An incentive stock option (ISO) is a corporate benefit that gives an employee the right to buy shares of company stock at a discounted price with the added benefit of possible tax breaks on the profit. Non-qualified stock options (NSOs) are taxed as ordinary income.

How are stock exercised taxed?

You’ll pay capital gains tax on any increase between the stock price when you sell and the stock price when you exercised. In this example, you’d pay capital gains tax on $5 per share (the $10 sale price minus $5, which was the price of the stock when you exercised).

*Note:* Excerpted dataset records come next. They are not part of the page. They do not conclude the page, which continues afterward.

-- ==== Sys2Proof/Machine/Operands.lean ====
section
/-! DEFINITION. The operand forms: the register reads of the decode stage (40_pipeline R77), the two
operand channels after forwarding (R80, R81), and the store data of sw (R80, R83). -/

namespace Sys2Proof.Machine

/-- `decodeStage(I, x1)`: both reads happen for every record (R77). -/
def decodeStage (cfg : Config) (i : Instr) (x1 : Regs) : DELatch where
  instr := i
  readA := readReg cfg x1 i.rs
  readB := readReg cfg x1 i.rt

/-- The value a select gives (R80). -/
def forwarded (sel : Forward) (em : EMLatch) (mw : MWLatch) (read : Word) : Word :=
  match sel with
  | .near => em.alu
  | .far => commitValue mw
  | .none => read

/-- `opA` (R80, R81). -/
def operandA (cfg : Config) (de : DELatch) (em : EMLatch) (mw : MWLatch) : Except Fault Word :=
  match resolvedSelect cfg (usesA de.instr) de.instr.rs em mw with
  | .error r => .error r
  | .ok sel => .ok (forwarded sel em mw de.readA)

/-- `opB` (R80, R81). -/
def operandB (cfg : Config) (de : DELatch) (em : EMLatch) (mw : MWLatch) : Except Fault Word :=
  match resolvedSelect cfg (usesB cfg de.instr) de.instr.rt em mw with
  | .error r => .error r
  | .ok sel => .ok (forwarded sel em mw de.readB)

/-- The "write data" slot: the store data of sw, `opB` or, without `FORWARD_STORE_DATA`, the value
read at decode; 0 for every other instruction (R27, R80, R83). -/
def storeData (cfg : Config) (de : DELatch) (opB : Word) : Word :=
  if de.instr.name = .sw then (if cfg.forwardStoreData = true then opB else de.readB) else 0

end Sys2Proof.Machine
end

How do you report exercise of incentive stock options?

Report this amount on Form 6251: Alternative Minimum Tax for the year you exercise the ISOs. When you sell the stock in a later year, you must report another adjustment on your Form 6251 for the year of sale.

How are incentive stock options taxed in the US?

An incentive stock option (ISO) is a type of employee stock option with a tax benefit that, when exercised, it isn’t necessary to pay ordinary income tax. Instead, the options are taxed at a capital gains rate.

Do you get income when you exercise stock option?

If you receive an option to buy stock as payment for your services, you may have income when you receive the option, when you exercise the option, or when you dispose of the option or stock received when you exercise the option.

What does an incentive stock option ( ISO ) mean?

An incentive stock option (ISO) is an employee benefit that gives the right to buy stock at a discount with a tax break on any potential profit.

What is the holding period for incentive stock options?

Incentive stock options have a special holding period to qualify for capital gains tax treatment. The holding period is two years from the grant date and one year after the stock was transferred to the employee. Form 3921 shows the grant date in box 1 and shows the transfer date or exercise date in box 2.